Sniper turned in mid-air, watching the drones approach. Twelve had opened his shell to fold out two boosters, and was hammering towards him rearwards. Eleven’s booster was positioned with anatomical humour. Sniper transmitted coordinates to them, then accelerated, and the drones adjusted their course to match his.

‘Problem, boss?’ asked Eleven.

‘Seems the Vignette might have burned and sunk,’ said Sniper.

‘Could we be the cause?’ asked Twelve. ‘That Captain did seem to resent us, and his crew weren’t in any hurry to cut him down.’

‘Maybe we were the catalyst,’ Sniper allowed. ‘That’s what we’ll find out.’

As they hurtled across the sky, Sniper transmitted to them all that the Warden had sent him.

‘Underneath thick cloud,’ Twelve mused. ‘It would be interesting to find out how many other ships have been in a similar position recently.’

‘I did check,’ said Sniper.

‘How many?’ asked Eleven.

‘None,’ Sniper replied.

Within an hour they were hovering over the sea twenty kilometres east of the last known coordinates of the Vignette.

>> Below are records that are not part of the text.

-- ==== Sys2Proof/Laws/Entry.lean ====
section
/-! SUPPORT. The steps of an entry as the claims name them: a lane's entry replaced, and each step that the meanings make
read as the step of `Safety` that says it. -/

namespace Sys2Proof.Machine

/-! ### A lane's entry replaced -/

@[simp] theorem State.lane_withLane_same (s : State) (l : LaneId) (ln : Lane) : (s.withLane l ln).lane l = ln := by
  simp [State.lane, State.withLane]

theorem State.lane_withLane_ne (s : State) {l m : LaneId} (ln : Lane) (h : m ≠ l) :
    (s.withLane l ln).lane m = s.lane m :=
  s.lane_modLane_ne (fun _ => ln) h

@[simp] theorem State.withLane_withLane (s : State) (l : LaneId) (a b : Lane) :
    (s.withLane l a).withLane l b = s.withLane l b := by
  simp [State.withLane]

@[simp] theorem State.withLane_self (s : State) (l : LaneId) : s.withLane l (s.lane l) = s := by
  simp [State.withLane, State.lane]

@[simp] theorem State.delivery_withLane (s : State) (l : LaneId) (ln : Lane) : (s.withLane l ln).delivery = s.delivery := rfl
@[simp] theorem State.intake_withLane (s : State) (l : LaneId) (ln : Lane) : (s.withLane l ln).intake = s.intake := rfl
@[simp] theorem State.profiles_withLane (s : State) (l : LaneId) (ln : Lane) : (s.withLane l ln).profiles = s.profiles := rfl
@[simp] theorem State.repair_withLane (s : State) (l : LaneId) (ln : Lane) : (s.withLane l ln).repair = s.repair := rfl
@[simp] theorem State.waitList_withLane (s : State) (l : LaneId) (ln : Lane) : (s.withLane l ln).waitList = s.waitList := rfl

theorem State.issue_withLane (s : State) (l : LaneId) (ln : Lane) (n : Notice) :
    (s.withLane l ln).issue n = (s.issue n).withLane l ln := rfl

theorem State.modLane_eq_withLane (s : State) (l : LaneId) (f : Lane → Lane) :
    s.modLane l f = s.withLane l (f (s.lane l)) := rfl

theorem State.modDet_eq_withLane (s : State) (l : LaneId) (f : Detector → Detector) :
    s.modDet l f = s.withLane l { s.lane l with det := f (s.lane l).det } := rfl

theorem State.count_eq_withLane (s : State) (l : LaneId) (c : LaneCounter) (n : Nat) :
    s.count l c n = s.withLane l ((s.lane l).counted c n) := rfl

/-! ### The steps of an entry -/

theorem LaneConfig.levelHit_eq (c : LaneConfig) (ws : List Sample) : c.levelHit ws = c.watchHits ws := by
  have peak : peakOf ws = rawPeak ws := rfl
  unfold LaneConfig.levelHit LaneConfig.watchHits watchHit
  rw [peak]
  by_cases h : c.watchLimitA ≤ c.watchLimitB <;> simp [h]

/-- The level watch, as the claims say it (R63). -/
theorem State.watch_eq (s : State) (l : LaneId) (n : SeqNum) (ws : List Sample) :
    s.watch l n ws = s.levelNoticed l n ws := by
  simp only [State.watch, State.levelNoticed, LaneConfig.levelHit_eq]
  rfl

theorem Lane.spliceOffsets_eq (ln : Lane) (n : SeqNum) (count : Nat) :
    ln.spliceOffsets n count = ln.spliceSamples n count := by
  simp [Lane.spliceOffsets, Lane.spliceSamples, MarkEntry.pendingSplice, Bool.and_assoc]

theorem EntryPlan.spansAt_eq (e : EntryPlan) (i : Nat) :
    e.spansAt i = e.config.spansAt e.conceal e.gap e.spliceOffsets e.count i := rfl

theorem Lane.missing_resolveSplices (ln : Lane) (m n : SeqNum) : (ln.resolveSplices m).missing n = ln.missing n := rfl

/-- The continuity step of an entry whose parcel's SPLICE marks are resolved, as the claims say it (R19, R60). -/
theorem State.continuity_eq {s : State} {l : LaneId} {n : SeqNum} (h : (s.lane l).inOrder n) :
    (s.modLane l fun ln => ln.resolveSplices n).continuity l n = s.gapFollowed l n ((s.lane l).gapBefore n) := by
  have resolved (m : MarkEntry) :
      (if m.pendingSplice && decide (m.seq = n) then { m with spanPending := false } else m)
        = if m.kind = .splice ∧ m.seq = n then { m with spanPending := false } else m := by
    cases m with
    | mk k q o v p => cases p <;> simp [MarkEntry.pendingSplice]
  unfold State.continuity State.gapFollowed
  rw [s.lane_modLane_same, Lane.missing_resolveSplices, Lane.missing_eq h]
  by_cases d : (s.lane l).gapBefore n = 0
  · simp only [d, if_true, State.modLane_eq_withLane, State.lane_withLane_same, State.withLane_withLane,
      Lane.resolveSplices, resolved]
  · simp only [d, if_false, State.gapFound, State.count_eq_withLane, State.modLane_eq_withLane,
      State.lane_withLane_same, State.withLane_withLane, State.issue_withLane, Lane.resolveSplices, resolved]
    rfl

/-- The late marks of an entry, as the claims say them, once the expectation is n + 1 (R61). -/
theorem State.lateMarks_eq {s : State} {l : LaneId} {n : SeqNum} (h : (s.lane l).expected = some (n + 1)) :
    s.lateMarks l = s.lateMarksFound l n := by
  have late (m : MarkEntry) : (m.pendingSplice && isBehind (n + 1) m.seq) =
      decide (m.kind = .splice ∧ m.spanPending = true ∧ 8388608 ≤ (m.seq - (n + 1)).toNat) := by
    simp [MarkEntry.pendingSplice, isBehind, forwardDistance, Config.behindDistance, Bool.and_assoc]
  unfold State.lateMarks State.lateMarksFound
  rw [h]
  simp only [late]
  rfl

/-- One sample's entry, as the claims say it (R16). -/
theorem State.enterSample_eq (s : State) (l : LaneId) (e : EntryPlan) (i : Nat) (v : Sample) :
    s.enterSample l e i v
      = s.sampleEntered l e.config e.seq e.spliceOffsets e.spansAt e.count e.resumed v i := by
  unfold State.enterSample State.sampleEntered
  simp only [List.contains_iff_mem]
  rfl

/-- The samples of a parcel enter one after another, each at its offset (R16). -/
theorem State.enterSamples_eq : ∀ (vs : List Sample) (i : Nat) (l : LaneId) (e : EntryPlan) (s : State),
    State.enterSamples vs i l e s =
      (vs.zipIdx i).foldl
        (fun t (x : Sample × Nat) =>
          t.sampleEntered l e.config e.seq e.spliceOffsets e.spansAt e.count e.resumed x.1 x.2) s
  | [], _, _, _, _ => rfl
  | v :: vs, i, l, e, s => by
    simp only [State.enterSamples, List.zipIdx_cons, List.foldl_cons, State.enterSample_eq,
      State.enterSamples_eq vs (i + 1) l e]

/-! ### Trailing marks -/

/-- The first trailing mark leaves, as the claims say it (R61, R105). -/
theorem State.placeTrailing_eq {s : State} {l : LaneId} {m : MarkEntry} {ms : List MarkEntry}
    (h : (s.lane l).marks = m :: ms) : s.placeTrailing l = s.trailingPlaced l m ms := by
  unfold State.placeTrailing State.trailingPlaced
  rw [h]
  simp only [MarkEntry.pendingSplice, Bool.and_eq_true, decide_eq_true_eq]
  rfl

end Sys2Proof.Machine
end

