theorem State.placeTrailingMarks_laneWork (s : State) (l : LaneId) : LaneWork l s (s.placeTrailingMarks l) := by
  unfold State.placeTrailingMarks
  dsimp only
  split
  · exact (State.placeTrailings_laneWork _ _ _).trans (.joinWait _)
  · exact State.placeTrailings_laneWork _ _ _

theorem State.completeAssembly_laneWork (s : State) (l : LaneId) (b : AssemblyBody) :
    LaneWork l s (s.completeAssembly l b) :=
  ((s.gateStep_laneWork l b).trans (.entry _ _)).trans (State.placeAssembly_laneWork _ _)

theorem State.takeWord_laneWork (s : State) (l : LaneId) (r : Route) : LaneWork l s (s.takeWord l r) := by
  unfold State.takeWord
  split
  · exact s.generatorTaken_laneWork _
  · exact .refl _

theorem State.collect_laneWork (s : State) (l : LaneId) (p : HeldParcel) (v : Sample) (t : Treatment) (f : Bool) :
    LaneWork l s (s.collect l p v t f) := by
  unfold State.collect
  dsimp only
  split
  · exact ((State.takeWord_laneWork s l _).trans (State.setAssembly_laneWork _ _ _)).trans
      (State.completeAssembly_laneWork _ _ _)
  · exact (State.takeWord_laneWork s l _).trans (State.setAssembly_laneWork _ _ _)

/-! ### Departure up to the state change -/

/-- Overtaking a growing run changes the detector only. -/
theorem Lane.overtake_kept (ln : Lane) (x : Nat) :
    (ln.overtake x).config = ln.config ∧ (ln.overtake x).state = ln.state
      ∧ (ln.overtake x).hum.profile = ln.hum.profile := by
  unfold Lane.overtake
  repeat' split
  all_goals exact ⟨rfl, rfl, rfl⟩

/-- Repairing a run changes the hold line and the run list only. -/
theorem Lane.repairRun_kept (ln : Lane) (n : Nat) :
    (ln.repairRun n).config = ln.config ∧ (ln.repairRun n).state = ln.state
      ∧ (ln.repairRun n).hum.profile = ln.hum.profile := by
  unfold Lane.repairRun
  split <;> exact ⟨rfl, rfl, rfl⟩

theorem State.departOne_laneWork (s : State) (l : LaneId) : LaneWork l s (s.departOne l) := by
  unfold State.departOne
  split
  · exact .refl _
  · dsimp only
    exact ((((LaneWork.modLane s _ fun ln => ln.overtake_kept _).trans (.entry _ _)).trans
      (.wake _ _)).trans (State.collect_laneWork _ _ _ _ _ _)).trans (State.releaseRuns_laneWork _ _)

theorem State.departUpTo_laneWork : ∀ (n : Nat) (l : LaneId) (s : State), LaneWork l s (State.departUpTo n l s)
  | 0, _, s => .refl s
  | n + 1, l, s => by
    unfold State.departUpTo
    split
    · exact (s.departOne_laneWork l).trans (State.departUpTo_laneWork n l _)
    · exact .refl s

/-- Departure is the lane's own work and, last, the drain or stall test, which alone may change the lane's state. -/
theorem State.depart_laneWork (s : State) (l : LaneId) : ∃ t, LaneWork l s t ∧ s.depart l = t.settle l :=
  ⟨_, (State.departUpTo_laneWork _ _ _).trans (State.placeTrailingMarks_laneWork _ _), rfl⟩

/-- A flush is the lane's own work and, last, the drain or stall test. -/
theorem State.flush_laneWork (s : State) (l : LaneId) : ∃ t, LaneWork l s t ∧ s.flush l = t.settle l :=
  ⟨((State.departUpTo ((s.modDet l Detector.cut).lane l).occupancy l (s.modDet l Detector.cut)).releaseRuns
      l).placeTrailingMarks l,
    (((LaneWork.modDet s Detector.cut).trans (State.departUpTo_laneWork _ _ _)).trans
      (State.releaseRuns_laneWork _ _)).trans (State.placeTrailingMarks_laneWork _ _), rfl⟩

/-- The rewriting of a repaired run is the lane's own work. -/
theorem State.repairRun_laneWork (s : State) (l : LaneId) (n : Nat) :
    LaneWork l s (s.modLane l fun ln => ln.repairRun n) := .modLane s _ fun ln => ln.repairRun_kept n

/-- Giving up the run whose deadline has come is the lane's own work, up to the departure that follows (R86). -/
theorem State.takeDeadline_laneWork (s : State) (l : LaneId) (n : Nat) :
    ∃ t, LaneWork l s t ∧ s.takeDeadline l n = t.depart l :=
  ⟨_, ((s.dropRepairEntry_laneWork l n).trans (State.abandonRepair_laneWork _ _ _)).trans (.modDet _ _), rfl⟩

/-! ### A lane that changes its state -/

/-- A change of state outside RUNNING, into RUNNING or within it changes the lane's entry and offers its head again. -/
theorem State.changeState_staying (s : State) (l : LaneId) (st : LaneState)
    (h : (s.lane l).state.isRunning = false ∨ st.isRunning = true) :
    s.changeState l st =
      (s.modLane l fun ln =>
        { ln with state := st, timer := if st = .running false then ln.timer else ln.timer.stop }).wake l := by
  have hc : ((s.lane l).state.isRunning && !st.isRunning) = false := by
    rcases h with h | h <;> simp [h]
  simp only [State.changeState, hc, Bool.false_eq_true, if_false]

/-- No lane uses profile k (R31). -/
theorem State.hasUser_eq_false (s : State) (k : ProfileId) :
    s.hasUser k = false ↔ ∀ m : LaneId, (s.lane m).uses k = false := by
  unfold State.hasUser State.lane
  rw [List.any_eq_false]
  constructor
  · intro h m
    have := h s.lanes[m] (by simp)
    simpa using this
  · intro h ln hl
    obtain ⟨i, hi, rfl⟩ := List.mem_iff_getElem.mp hl
    have := h ⟨i, by simpa using hi⟩
    simpa using this

/-- A swap, with its changes to the profile and to the lanes written out (R35). -/
theorem State.swap_eq (s : State) (k : ProfileId) (lane : Option LaneId) (seq : SeqNum) :
    s.swap k lane seq =
      State.issue
        { s with
          profiles := s.profiles.set k
            { s.profile k with serving := (s.profile k).serving.other, swapPending := false }
          lanes := s.lanes.map fun (ln : Lane) =>
            if ln.hum.profile = some k then
              { ln with
                hum := { ln.hum with
                  index := ln.hum.index % ((s.profile k).bank (s.profile k).serving.other).length } }
            else ln }
        { kind := .humSwapped, lane := lane, seq := seq, detail := BitVec.ofNat 16 k.val
          causes := { detected := false, splice := false, junction := false, conceal := false } } := rfl

/-- The checker's return to SEARCH when the lane attached to it leaves RUNNING (R128). -/
theorem State.checkerLoss_eq (s : State) (l : LaneId) (seq : SeqNum) (detail : Word) :
    s.checkerLoss l seq detail =
      if s.checker.lane = some l then
        if s.checker.state.isLocked = true then
          State.issue { s with checker := { s.checker with state := .search } }
            { kind := .checkLost, lane := some l, seq := seq, detail := detail
              causes := { detected := false, splice := false, junction := false, conceal := false } }
        else { s with checker := { s.checker with state := .search } }
      else s := by
  unfold State.checkerLoss State.checkerSearch Checker.notice
  split
  · rename_i h
    rw [h]
    rfl
  · rfl

/-- What the part makes of a profile without a user and of a checker whose lane has left RUNNING is `State.leftBy`. -/
theorem State.leftBy_eq (u : State) (l : LaneId) (old : Option ProfileId) :
    (u.userLeft old).checkerLoss l 0 1 = u.leftBy l old := by
  rw [State.checkerLoss_eq]
  unfold State.leftBy
  cases old with
  | none => rfl
  | some k =>
    have h : u.userLeft (some k) =
        if (u.profile k).swapPending = true ∧ ∀ m : LaneId, (u.lane m).uses k = false then u.swap k none 0 else u := by
      simp only [State.userLeft, State.swapIfUnused, Bool.and_eq_true, Bool.not_eq_true', State.hasUser_eq_false]
    rw [h]
    simp only [State.swap_eq]

/-- A change of state that leaves RUNNING. -/
theorem State.changeState_leaving (s : State) (l : LaneId) (st : LaneState)
    (h : (s.lane l).state.isRunning = true) (hst : st.isRunning = false) :
    s.changeState l st =
      ((s.modLane l fun ln =>
        { ln with state := st, timer := if st = .running false then ln.timer else ln.timer.stop }).wake l).leftBy l
          (s.lane l).hum.profile := by
  rw [← State.leftBy_eq]
  simp only [State.changeState, h, hst, Bool.not_false, Bool.and_self, if_true]

/-- The profiles after a lane's leaving RUNNING (R38). -/
theorem State.profile_leftBy (u : State) (l : LaneId) (old : Option ProfileId) (k : ProfileId) :
    (u.leftBy l old).profile k =
      if old = some k ∧ (u.profile k).swapPending = true ∧ ∀ m : LaneId, (u.lane m).uses k = false then
        (u.profile k).swapped
      else u.profile k := by
  have h : (u.leftBy l old).profile k = (u.userLeft old).profile k := by
    rw [← State.leftBy_eq, State.checkerLoss_eq]
    repeat' split
    all_goals rfl
  rw [h]
  cases old with
  | none => simp [State.userLeft]
  | some j =>
    simp only [State.userLeft, State.swapIfUnused, Bool.and_eq_true, Bool.not_eq_true', State.hasUser_eq_false,
      Option.some.injEq]
    by_cases hj : j = k
    · subst hj
      simp only [true_and]
      split
      · unfold State.swap
        dsimp only
        rw [State.profile_issue]
        exact State.profile_modProfile_same u j _
      · rfl
    · simp only [hj, false_and, if_false]
      split
      · unfold State.swap
        dsimp only
        rw [State.profile_issue]
        exact State.profile_modProfile_ne u _ (Ne.symm hj)
      · rfl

The cloud was dispersed now, and the sun a watery green eye above them.

‘Why here?’ asked Eleven.

‘The bottom’s two kilometres down and the current easterly,’ Sniper said. ‘The ship ain’t going to be directly below where it sank. Can you both pressure seal?’

‘Can do,’ said Eleven.

‘It was how I was designed before, and how I am designed now,’ said Twelve.

The three of them dropped towards the waves.

‘We’ll use U-space com. Stay alert, and keep all your detectors at maximum range,’ Sniper ordered, just as all three of them splashed down.

They stabbed into the sea, punching white-water trails like icicles, then allowed themselves to drift and sink with the current. Sniper scanned the other two, to witness Twelve retracting its boosters, and Eleven becoming stone rigid. Both of them would be filling their interstices with crash foam and adjusting other internal structures to withstand the pressure. The old war drone himself briefly tested his underwater tractor drive, and left his ports open to the water. He was itching for an excuse to use his supercavitation field, but supposed reluctantly that travelling at mach three underwater would not help him find the Vignette any quicker. He also opened his various weapons ports, to prevent sudden pressure inclusions should he need to shoot anything. Opening a port, with normal air pressure inside, to sea water under high pressure, was not a good idea, especially if you were in the process of trying to rapidly launch a mini torpedo. Also, the tractor drive needed its internal pressures equalized to its environment in order to function quickly and efficiently. But this was all the preparation he needed. Most of his new body was as dense as iron with very few air spaces, and his shell could take a great deal more than the water pressure he would find two kilometres down.